Nothing but the lines holding the string "divu" should appear in the answer. Copy them from the entries.
────
-- ==== Sys2Proof/Certificates/Slice0/Obligations.lean ====
section
/-!
DEFINITION. The statements about the model, for the provers, in the vocabulary of Safety.lean. A statement names its
instructions one by one; the conclusion of each clause is that `exec` answers a next state, and what that state holds.
-/

section

open Sys2Proof Sys2Proof.Machine Sys2Proof.Spec

/-! ### The integer group -/

/-- 07 R93 to R96, 03 R24, 05 R49, R55, 15 R209: every instruction of the integer groups that cannot trap writes the value its table gives
to gA, on all operands, with immediates sign-extended except in the shifts; g0 reads zero and discards the write; nothing else changes. -/
def Obligations.IntegerResults : Prop :=
  (∀ (d b c : Reg) (s : State),
     Answers (.add d b c) s (writesG s d (s.g b + s.g c) 4) ∧
     Answers (.sub d b c) s (writesG s d (s.g b - s.g c) 4) ∧
     Answers (.and d b c) s (writesG s d (s.g b &&& s.g c) 4) ∧
     Answers (.or d b c) s (writesG s d (s.g b ||| s.g c) 4) ∧
     Answers (.xor d b c) s (writesG s d (s.g b ^^^ s.g c) 4) ∧
     Answers (.andn d b c) s (writesG s d (s.g b &&& ~~~ s.g c) 4) ∧
     Answers (.slt d b c) s (writesG s d (if (s.g b).toInt < (s.g c).toInt then 1 else 0) 4) ∧
     Answers (.sltu d b c) s (writesG s d (if (s.g b).toNat < (s.g c).toNat then 1 else 0) 4) ∧
     Answers (.sll d b c) s (writesG s d (s.g b <<< ((s.g c).toNat % 64)) 4) ∧
     Answers (.srl d b c) s (writesG s d (s.g b >>> ((s.g c).toNat % 64)) 4) ∧
     Answers (.sra d b c) s (writesG s d ((s.g b).sshiftRight ((s.g c).toNat % 64)) 4) ∧
     Answers (.fshl d b c) s
       (writesG s d ((((s.g d ++ s.g b) <<< ((s.g c).toNat % 64) : BitVec 128) >>> 64).truncate 64) 4) ∧
     Answers (.fshr d b c) s (writesG s d (((s.g d ++ s.g b) >>> ((s.g c).toNat % 64) : BitVec 128).truncate 64) 4) ∧
     Answers (.min d b c) s (writesG s d (if (s.g c).toInt < (s.g b).toInt then s.g c else s.g b) 4) ∧
     Answers (.minu d b c) s (writesG s d (if (s.g c).toNat < (s.g b).toNat then s.g c else s.g b) 4) ∧
     Answers (.max d b c) s (writesG s d (if (s.g b).toInt < (s.g c).toInt then s.g c else s.g b) 4) ∧
     Answers (.maxu d b c) s (writesG s d (if (s.g b).toNat < (s.g c).toNat then s.g c else s.g b) 4) ∧
     Answers (.mul d b c) s (writesG s d (s.g b * s.g c) 8) ∧
     Answers (.mulh d b c) s (writesG s d
       ((((s.g b).signExtend 128 * (s.g c).signExtend 128) >>> 64).truncate 64) 8) ∧
     Answers (.mulhu d b c) s (writesG s d
       ((((s.g b).zeroExtend 128 * (s.g c).zeroExtend 128) >>> 64).truncate 64) 8) ∧
     Answers (.clz d b) s (writesG s d (s.g b).clz 4) ∧
     Answers (.ctz d b) s (writesG s d (s.g b).ctz 4) ∧
     Answers (.popc d b) s (writesG s d (s.g b).cpop 4) ∧
     Answers (.sextw d b) s (writesG s d (((s.g b).truncate 32).signExtend 64) 4) ∧
     Answers (.zextw d b) s (writesG s d (((s.g b).truncate 32).zeroExtend 64) 4) ∧
     (∃ v : Word, Answers (.bswap d b) s (writesG s d v 4) ∧
       ∀ i : Nat, i < 8 → (v >>> (8 * i)).truncate 8 = ((s.g b >>> (8 * (7 - i))).truncate 8 : Byte))) ∧
  (∀ (d b : Reg) (i : BitVec 12) (n : Fin 64) (j : BitVec 20) (s : State),
     Answers (.addi d b i) s (writesG s d (s.g b + i.signExtend 64) 4) ∧
     Answers (.slti d b i) s (writesG s d (if (s.g b).toInt < i.toInt then 1 else 0) 4) ∧
     Answers (.sltiu d b i) s (writesG s d (if (s.g b).toNat < (i.signExtend 64).toNat then 1 else 0) 4) ∧
     Answers (.xori d b i) s (writesG s d (s.g b ^^^ i.signExtend 64) 4) ∧
     Answers (.ori d b i) s (writesG s d (s.g b ||| i.signExtend 64) 4) ∧
     Answers (.andi d b i) s (writesG s d (s.g b &&& i.signExtend 64) 4) ∧
     Answers (.slli d b n) s (writesG s d (s.g b <<< n.val) 4) ∧
     Answers (.srli d b n) s (writesG s d (s.g b >>> n.val) 4) ∧
     Answers (.srai d b n) s (writesG s d ((s.g b).sshiftRight n.val) 4) ∧
     Answers (.lui d j) s (writesG s d (BitVec.ofInt 64 (j.toInt * 4096)) 4) ∧
     Answers (.auipc d j) s (writesG s d (s.th.pc + BitVec.ofInt 64 (j.toInt * 4096)) 4))
/-- 07 R92, R93: a division or remainder writes its result when the divisor is not zero (signed ones truncate towards zero, −2^63 by −1
gives −2^63 and remainder 0), in class 3; by zero it raises 0x5F in every state, whatever FCSR holds, and TVAL holds the instruction bits.
-/
def Obligations.DivisionsAndTheirTrap : Prop :=
  (∀ (d b c : Reg) (s : State), s.g c ≠ 0 →
     Answers (.div d b c) s (writesG s d (BitVec.ofInt 64 ((s.g b).toInt.tdiv (s.g c).toInt)) 24) ∧
     Answers (.divu d b c) s (writesG s d (BitVec.ofNat 64 ((s.g b).toNat / (s.g c).toNat)) 24) ∧
     Answers (.rem d b c) s (writesG s d (BitVec.ofInt 64 ((s.g b).toInt.tmod (s.g c).toInt)) 24) ∧
     Answers (.remu d b c) s (writesG s d (BitVec.ofNat 64 ((s.g b).toNat % (s.g c).toNat)) 24)) ∧
  (∀ (d b c : Reg) (s : State), s.g c = 0 →
     Answers (.div d b c) s (trapped s 0x5F (ibits (.div d b c))) ∧
     Answers (.divu d b c) s (trapped s 0x5F (ibits (.divu d b c))) ∧
     Answers (.rem d b c) s (trapped s 0x5F (ibits (.rem d b c))) ∧
     Answers (.remu d b c) s (trapped s 0x5F (ibits (.remu d b c))))
/-! ### Scalar floating point -/

/-- 07 R97, R98; 03 R25: every arithmetic, minimum, comparison and fused instruction of the FP and FMA groups, in every format and
rounding: the result of the exact operation rounded once is written zero-extended with its flags, or an enabled flag traps. -/
def Obligations.ScalarFloatResults : Prop :=
  ∀ (f : FFmt) (r : Rnd) (d b c e : Reg) (s : State),
    let x := fpArg s f b
    let y := fpArg s f c
    let z := fpArg s f e
    let rm := rndMode r s.th.fcsr
    let two (i : Instr) (v : Nat × Flags) (dist : Nat) : Prop := fpEnds i s d (BitVec.ofNat 64 v.1) v.2 dist
    let one (i : Instr) (v : Bool × Flags) : Prop := fpEnds i s d (if v.1 then 1 else 0) v.2 8
    two (.fadd f r d b c) (roundOp f.fmt rm (addV rm (decodeF f.fmt x) (decodeF f.fmt y))) 8 ∧
    two (.fsub f r d b c) (roundOp f.fmt rm (addV rm (decodeF f.fmt x) (decodeF f.fmt y).neg)) 8 ∧
    two (.fmul f r d b c) (roundOp f.fmt rm (mulV (decodeF f.fmt x) (decodeF f.fmt y))) 8 ∧
    two (.fdiv f r d b c) (fDiv f.fmt rm x y) 24 ∧
    two (.fsqrt f r d b) (fSqrt f.fmt rm x) 24 ∧
    two (.fmin f d b c) (fMinMax f.fmt false x y) 8 ∧
    two (.fmax f d b c) (fMinMax f.fmt true x y) 8 ∧
    one (.feq f d b c) (fEq f.fmt x y) ∧
    one (.flt f d b c) (fLt f.fmt x y) ∧
    one (.fle f d b c) (fLe f.fmt x y) ∧
    two (.fma f r d b c e)
      (roundOp f.fmt rm (fmaV rm (decodeF f.fmt x) (decodeF f.fmt y) (decodeF f.fmt z))) 8 ∧
    Answers (.fclass f d b) s (writesG s d (BitVec.ofNat 64 (fClass f.fmt x)) 8) ∧
    Answers (.fsgnj f d b c) s (writesG s d (BitVec.ofNat 64 (fSgnj f.fmt x y)) 8)

/-- 07 R99, 03 R39: conversions. To a floating-point format the source value is rounded once, saturating with .SAT; to an integer type it
is rounded to an integer and clamped, NaN giving 0, and the register holds the integer modulo 2^64. That the range of an integer target
(NV against NX) is judged on the rounded integer is the model's choice (log entry 52). -/
def Obligations.ScalarConversionResults : Prop :=
  ∀ (f : FFmt) (r : Rnd) (ty : CvtTy) (d b : Reg) (s : State),
    let v := s.g b
    let rm := rndMode r s.th.fcsr
    let src : FVal := match ty with
      | .fp32 => decodeF FP32 (v.toNat % 2 ^ 32) | .fp64 => decodeF FP64 v.toNat
      | .fp16 => decodeF FP16 (v.toNat % 2 ^ 16) | .bf16 => decodeF BF16 (v.toNat % 2 ^ 16)
      | .int64 => ofInt v.toInt | .uint64 => ofInt v.toNat
      | .int32 => ofInt (v.truncate 32).toInt | .uint32 => ofInt (v.truncate 32).toNat
    let two (i : Instr) (w : Nat × Flags) : Prop := fpEnds i s d (BitVec.ofNat 64 w.1) w.2 8
    let int (lo hi : Int) : Prop :=
      let w := fToInt rm lo hi (decodeF f.fmt (fpArg s f b))
      fpEnds (.fcvtToInt f r ty d b) s d (BitVec.ofInt 64 w.1) w.2 8
    two (.fcvtToFp f r ty d b) (roundTo f.fmt rm false src) ∧
    two (.fcvtSat f r ty d b) (roundTo f.fmt rm true src) ∧
    (ty = .int64 → int (-2 ^ 63) (2 ^ 63 - 1)) ∧ (ty = .uint64 → int 0 (2 ^ 64 - 1)) ∧
    (ty = .int32 → int (-2 ^ 31) (2 ^ 31 - 1)) ∧ (ty = .uint32 → int 0 (2 ^ 32 - 1))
────
## Exercise answer
     Answers (.divu d b c) s (writesG s d (BitVec.ofNat 64 ((s.g b).toNat / (s.g c).toNat)) 24) ∧
     Answers (.divu d b c) s (trapped s 0x5F (ibits (.divu d b c))) ∧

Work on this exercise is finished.